Present

5K 464 41
                                    

Felix mendudukkan diri di kursi makannya, sushi mahal di meja. Ia memperhatikan makanan yang direkomendasikan oleh semua orang itu dengan acuh. It's new year, people are outside, merusak tubuh mereka dengan alkohol dan narkoba.

30 pesan tak terbaca dari Changbin tidak cukup untuk menariknya keluar dari apartemen dan menghabiskan malam dengan bersosialisasi.

Felix memperhatikan sushi yang belum ia sentuh selama hampir tiga puluh menit sebelum menggunakan sumpitnya untuk mengambil makanan itu dan mengunyahnya, membiarkan rasa makanan itu menempel di lidahnya sebelum menelan gumpalan nasi itu.

One. One more chat and Felix will accept Changbin's beg.

Tiga menit berlalu diiringi kesunyian. Ia menghela nafas dan membawa piringnya ke dapur, membuang sushi seharga 100.000 won itu ke tempat sampah. Smartphone-nya berdering. Felix berjalan dan mengambil alat komunikasi itu, sudah memikirkan bagaimana menerima ajakan seorang Seo Changbin tanpa terdengar seperti seorang pemuda kesepian yang tidak punya apapun untuk dilakukan saat tahun baru.

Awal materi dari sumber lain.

-- ==== Sys2Proof/Machine/ReinEngine.lean ====
section
/-!
DEFINITION. Rein engines and groups: programs and coefficients, inputs, triggers, preemption, checkpoints, snapshots, trace
samples, roles and takeover (R247–R283).
-/

namespace Sys2Proof.Machine

/-! ### Objects of engines and groups (R282) -/

/-- Key of an engine's object. -/
def engKey (e sub : Nat) : Key :=
  if e = 15 then 0x550000 + sub else (0x5010 + 0x100 * (e / 3) + e % 3) * 256 + sub

def engState (s : State) (e : Nat) : Nat := s.num (engKey e 2)
def engRole (s : State) (e : Nat) : Nat := s.num (engKey e 3)
def setEngState (s : State) (e st : Nat) : State := s.setNum (engKey e 2) st
def setEngRole (s : State) (e r : Nat) : State := s.setNum (engKey e 3) r

/-- Roles (R248). -/
def roActive : Nat := 0
def roShadow : Nat := 1
def roStandby : Nat := 2
def roProbation : Nat := 3
def roNone : Nat := 4

/-- Group states (R282). -/
def gsIdle : Nat := 0
def gsTriple : Nat := 1
def gsPair : Nat := 2
def gsParked : Nat := 3

/-- Event source of an engine (R467). -/
def engSource (e : Nat) : Nat := if e < 12 then 448 + 64 * (e / 3) + 8 + e % 3 else 342 + e

/-- Event sources of a group and of its program (R467). -/
def groupSource (g : Nat) : Nat := if g < 4 then 448 + 64 * g + 6 else 352
def programSource (g : Nat) : Nat := if g < 4 then 448 + 64 * g + 7 else 353

/-- Engines that run for group g: those of the group with a role (R247). -/
def groupEngines (s : State) (g : Nat) : List Nat :=
  (List.range 16).filter fun e => decide ((s.engineOf e).group = g) && decide (engRole s e ≠ roNone)

/-- Engines that vote (R248). -/
def votingEngines (s : State) (g : Nat) : List Nat := (groupEngines s g).filter fun e => decide (engRole s e < roProbation)

/-- The ACTIVE engine of a group. -/
def activeEngine (s : State) (g : Nat) : Option Nat := (groupEngines s g).find? fun e => decide (engRole s e = roActive)

/-- GROUP_STATE follows the engines that vote, unless the group is parked or idle. -/
def regroup (s : State) (g : Nat) : State :=
  if s.num (Obj.groupState g) = gsParked then s
  else s.setNum (Obj.groupState g) (match (votingEngines s g).length with
    | 0 => gsIdle
    | 1 | 2 => gsPair
    | _ => gsTriple)

/-- Set a BLOB's bytes; its generation increments (R60). -/
def State.setBlob (s : State) (k : Key) (b : List Byte) : State :=
  let s := s.setStr k b
  { s with dict := { s.dict with gens := SMap.put s.dict.gens k (SMap.findD s.dict.gens k 0 + 1) } }

/-! ### Program records (R269, R270) -/

structure ProgRecord where
  group : Nat
  entries : List Nat
  prog : List Byte
  data : List Byte
  coef : List Byte
  profiles : List Profile

def progRecordOf (l : List Byte) : ProgRecord × Nat :=
  let p := fieldAt l 2 2
  let d := fieldAt l 10 2
  let c := fieldAt l 12 2
  let n := fieldAt l 14 2
  let at_ := 16 + 4 * p + 4 * d + 8 * c
  let profs := profileList n (l.drop at_)
  let plen := (List.range n).foldl (fun o _ => o + profileLen (l.drop (at_ + o))) 0
  ({ group := byteAt l 0, entries := [fieldAt l 4 2, fieldAt l 6 2, fieldAt l 8 2], prog := slice l 16 (4 * p)
     data := slice l (16 + 4 * p) (4 * d), coef := slice l (16 + 4 * p + 4 * d) (8 * c), profiles := profs },
   (at_ + plen + 15) / 16 * 16)

def progRecords : Nat → List Byte → List ProgRecord
  | 0, _ => []
  | n + 1, l =>
    let (r, len) := progRecordOf l
    r :: progRecords n (l.drop len)

/-- The program record of a group in an image (R269), and the one of the image whose rein programs run: the image that REIN_SLOT
named when "servo acquisition" took it up, kept until the next start (R115, R271). -/
def recordIn (img : List Byte) (g : Nat) : Option ProgRecord :=
  let sec := sectionData img (imageSections img) 6
  (progRecords (byteAt sec 0) (sec.drop 16)).find? (·.group = g)
def groupRecord (s : State) (g : Nat) : Option ProgRecord := recordIn s.fw.reinImage g

/-- Words of a byte list, those that are not zero, by number. -/
def wordMap (l : List Byte) (n : Nat) : SMap Word32 :=
  ((List.range n).map fun i => (i, BitVec.ofNat 32 (fieldAt l (4 * i) 4))).filter (·.2 ≠ 0)

/-- A coefficient word in Q32 layout (R54): mantissa, then shift. -/
def coefOf (l : List Byte) : Coef := ⟨BitVec.ofNat 32 (fieldAt l 0 4), BitVec.ofNat 5 (fieldAt l 4 4)⟩
def coefBytes (c : Coef) : List Byte := leBytes 4 c.m.toNat ++ leBytes 4 c.s.toNat

def coefMap (l : List Byte) (n : Nat) : SMap Coef :=
  ((List.range n).map fun i => (i, coefOf (slice l (8 * i) 8))).filter fun e => decide (e.2 ≠ ⟨0, 0⟩)

/-- The program memory of engine e is loaded with its group's record (R269, R271). -/
def loadProgram (s : State) (e : Nat) : State :=
  match groupRecord s (s.engineOf e).group with
  | some r => s.modEngine e fun x => { x with prog := wordMap r.prog (r.prog.length / 4) }
  | none => s.modEngine e fun x => { x with prog := [] }

/-- The record's initial data and coefficient words (R269, R281). -/
def loadInitial (s : State) (e : Nat) : State :=
  match groupRecord s (s.engineOf e).group with
  | some r => s.modEngine e fun x => { x with
      data := wordMap r.data (r.data.length / 4), coef := coefMap r.coef (r.coef.length / 8), ctx := Context.reset }
  | none => s.modEngine e fun x => { x with data := [], coef := [], ctx := Context.reset }

/-- The coefficient blocks of bundle section 5 for a group (R270): address and word. -/
def coefBlocks : Nat → List Byte → List (Nat × Nat × Coef)
  | 0, _ => []
  | n + 1, l =>
    let count := fieldAt l 4 2
    ((List.range count).map fun i => (byteAt l 0, fieldAt l 2 2 + i, coefOf (slice l (16 + 8 * i) 8))) ++
      coefBlocks n (l.drop (16 + 8 * count))

def bundleCoefs (s : State) (g : Nat) : List (Nat × Coef) :=
  let sec := bundleSection s.fw.bundle 5
  ((coefBlocks (byteAt sec 0) (sec.drop 16)).filter (·.1 = g)).map (·.2)

/-- Coefficient words due at the next checkpoint of every engine of a group. -/
def queueCoefs (s : State) (g : Nat) (l : List (Nat × Coef)) : State :=
  s.each (groupEngines s g) fun s e => s.modEngine e fun x => { x with coefDue := x.coefDue ++ l }

/-- Profiles in force: the bundle's, or the default ones of the program record (R269, R270). -/
def profilesInForce (s : State) (g : Nat) : List Profile :=
  if s.fw.bundle.isEmpty then ((groupRecord s g).map (·.profiles)).getD [] else profilesOf s.fw.bundle

/-! ### Roles, fences and takeover (R272–R276) -/

/-- The roles after engine e has left the vote (R273): the STANDBY becomes ACTIVE and the other one SHADOW. -/
def takeoverRoles (s : State) (g e : Nat) : State :=
  let was := engRole s e
  let s := setEngRole s e roNone
  if was < roStandby then
    let s := s.each (votingEngines s g) fun s x =>
      setEngRole s x (if engRole s x = roStandby then roActive else roShadow)
    s
  else s

/-- Remember an event for trace triggers of kind 4 (R280). -/
def traceEvent (s : State) (a i : Nat) : State := s.modTrace a fun t => { t with seen := setBit t.seen i }

/-- DETAIL of the event of an engine's first injection of a start, which does not count towards retirement (R278). -/
def injectionDetail : Nat := 1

It wasn't Changbin who sent him a message. It's Hwang Hyunjin.

*
*
*

- Felix -

Semua berawal ketika seorang bocah berusia enam tahun mencoba menonjol diantara kerumunan manusia. Trying hard to be seen by others. Mencoba menunjukkan apa yang ia miliki. Apa yang diberikan padanya.

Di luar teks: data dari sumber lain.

-- ==== Sys2Proof/Machine/Girth.lean ====
section
/-!
DEFINITION. The girth link: forwarding, time, hop numbers, mastership, phase, seek announcements and health (R308–R331). DICT frames are
served in Machine/DictService.lean. A payload is bits [99:16] of its frame as a number.
-/

namespace Sys2Proof.Machine

def State.setGirth (s : State) (g : Girth) : State := { s with girth := g }

/-- Frame types (R309). -/
def gtSync : Nat := 1
def gtPhase : Nat := 2
def gtSeek : Nat := 3
def gtHealth : Nat := 4
def gtDict : Nat := 5

/-- GIRTH_STATE values. -/
def gListening : Nat := 0
def gMember : Nat := 1
def gMaster : Nat := 2
def gUnjoined : Nat := 3

def ownTag : Nat := Config.fuseUniqueId.toNat % 65536
def girthHop (s : State) : Nat := s.num Obj.hop

/-- The girth input listens: it is RUNNING, or the start step "girth join" runs it before its STATE is decided (R80, R319). -/
def girthDelivers (s : State) : Bool :=
  decide (s.num Obj.girthInputState = stRunning) ||
  (decide (s.start.step = 12) && decide (s.num Obj.girthInputState = stQuiesced) && decide (s.num Obj.girthInputEnable = 1))

/-- The girth input delivers and the device sends own frames: it listens, and is not HALTED (R99, R330). -/
def girthRuns (s : State) : Bool := girthDelivers s && decide (s.start.mode ≠ .halted) && mainPowered s

/-! ### Frames and forwarding (R309–R312) -/

/-- The 16 bytes of a frame in the order of the line, bits [127:120] first (R54, R309); a poisoned one carries the complement of its CRC
(R311). -/
def girthFrame (typ origin hops payload : Nat) (good : Bool) : List Byte :=
  let head := (leBytes 14 (typ % 256 * 2 ^ 104 + origin % 1024 * 2 ^ 94 + hops % 1024 * 2 ^ 84 + payload % 2 ^ 84)).reverse
  head ++ (leBytes 2 (if good then crc16 head else 0xFFFF - crc16 head)).reverse

/-- A SYNC is one that this device sent as master: the one it sent last, or, for a master that was not elected, any with its tag, since two
such masters with equal tags take each other's for their own (R310, R317). -/
def ownSync (s : State) (tick baseHop tag : Nat) : Bool :=
  decide (tag = ownTag) && (decide (s.girth.lastSync = some (tick % 2 ^ 54, baseHop)) ||
    (decide (s.num Obj.girthState = gMaster) && !s.girth.elected))

/-- Whether the island forwards a frame. -/
def forwards (s : State) (typ : Nat) (h : GirthHeader) (payload : Nat) : Bool :=
  !(decide (typ ≠ gtSync) && decide (h.origin = girthHop s)) &&
  !(decide (typ = gtSync) && ownSync s (fld payload 83 30) (fld payload 29 20) (fld payload 19 4)) &&
  !(decide (typ = gtDict) && decide (fld payload 83 74 = girthHop s)) &&
  !(decide (typ ≠ gtSync) && decide (h.hops = 1023))

/-- The forwarded copy: HOPS one higher, held at 1,023; a SYNC that arrives with 1,023 gets OVER; a bad CRC goes on complemented. It leaves
6 ticks after it came, and takes 34 ticks on the line (R309, R310). -/
def forward (s : State) (typ : Nat) (h : GirthHeader) (payload : Nat) : State :=
  if mainPowered s && forwards s typ h payload then
    let payload := if typ = gtSync ∧ h.hops = 1023 then setBit payload 1 else payload
    (s.emit (.girth (girthFrame typ h.origin (min 1023 (h.hops + 1)) payload (decide (h.crc = .good))))).setGirth
      { s.girth with lineFree := s.tick + 40 }
  else s

/-- GIRTH_CRC_FAIL (R311): counted; a fault first seen here raises an event of the input's source. -/
def countCrc (s : State) (c : CrcState) : State :=
  match c with
  | .good => s
  | .poisoned => s.bump Obj.poisoned
  | .bad => (s.bump Obj.crcErrors).raise 39

/-- Frames in the receive FIFO. DESIGN CHOICE (log 66): it drains at each tick of 40 ns. -/
def rxHeld (s : State) : Nat := if s.girth.rxTick = s.tick then s.girth.rxCount else 0

/-- A frame enters the receive FIFO of 8, or is dropped and counted, with an event of the input's source (R16, R312, R330). -/
def rxTake (s : State) : State :=
  if rxHeld s < 8 then s.setGirth { s.girth with rxTick := s.tick, rxCount := rxHeld s + 1 }
  else (s.setGirth { s.girth with rxDrops := s.girth.rxDrops + 1 }).raise 39

/-- A frame is received: forwarded, its CRC counted, and delivered when it is valid and the receive FIFO takes it. -/
def receive (s : State) (typ : Nat) (h : GirthHeader) (payload : Nat) (deliver : State → State) : State :=
  let s := countCrc (forward s typ h payload) h.crc
  if girthRuns s && decide (h.crc = .good) then (if rxHeld s < 8 then deliver (rxTake s) else rxTake s) else s

/-- MASTER_TICK of a SYNC is that of the moment when it leaves (R313). -/
def leavingPayload (s : State) (typ payload : Nat) : Nat :=
  if typ = gtSync then payload % 2 ^ 30 + masterTick s % 2 ^ 54 * 2 ^ 30 else payload

/-- The own frame at the front of the transmit FIFO leaves once the line is idle, and takes it for the 34 ticks of a frame (R309, R312). A
SYNC starts at BASE_HOP, every other frame at 0 (R309). -/
def txLeave (s : State) : State := match s.girth.tx with
  | (typ, p) :: rest =>
    if girthRuns s && decide (s.girth.lineFree ≤ s.tick) then
      let p := leavingPayload s typ p
      let hops := if typ = gtSync then fld p 29 20 else 0
      (s.emit (.girth (girthFrame typ (girthHop s) hops p true))).setGirth { s.girth with
        tx := rest, lineFree := s.tick + 34
        lastSync := if typ = gtSync then some (fld p 83 30, fld p 29 20) else s.girth.lastSync }
    else s
  | [] => s

/-- SYNC goes ahead of every other type in the transmit FIFO (R312). -/
def txInsert (l : List (Nat × Nat)) (x : Nat × Nat) : List (Nat × Nat) :=
  if x.1 = gtSync then l.takeWhile (·.1 = gtSync) ++ x :: l.dropWhile (·.1 = gtSync) else l ++ [x]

Sangat sulit untuk menonjol ketika dunia menempatkanmu di posisi terendah. Sebuah posisi yang tidak bisa kau kendalikan atau kau perjuangkan, karena kau terlahir dengan itu. Privileges.

Sepasang suami istri dengan wajah cerah penuh harapan datang bersama ibu Eunbi. Jantung Felix berdebar kencang ketika mata mereka tidak sengaja bertumbukan. Tetapi hal itu tidak lama, mata mereka segera tertuju pada Minju yang cantik.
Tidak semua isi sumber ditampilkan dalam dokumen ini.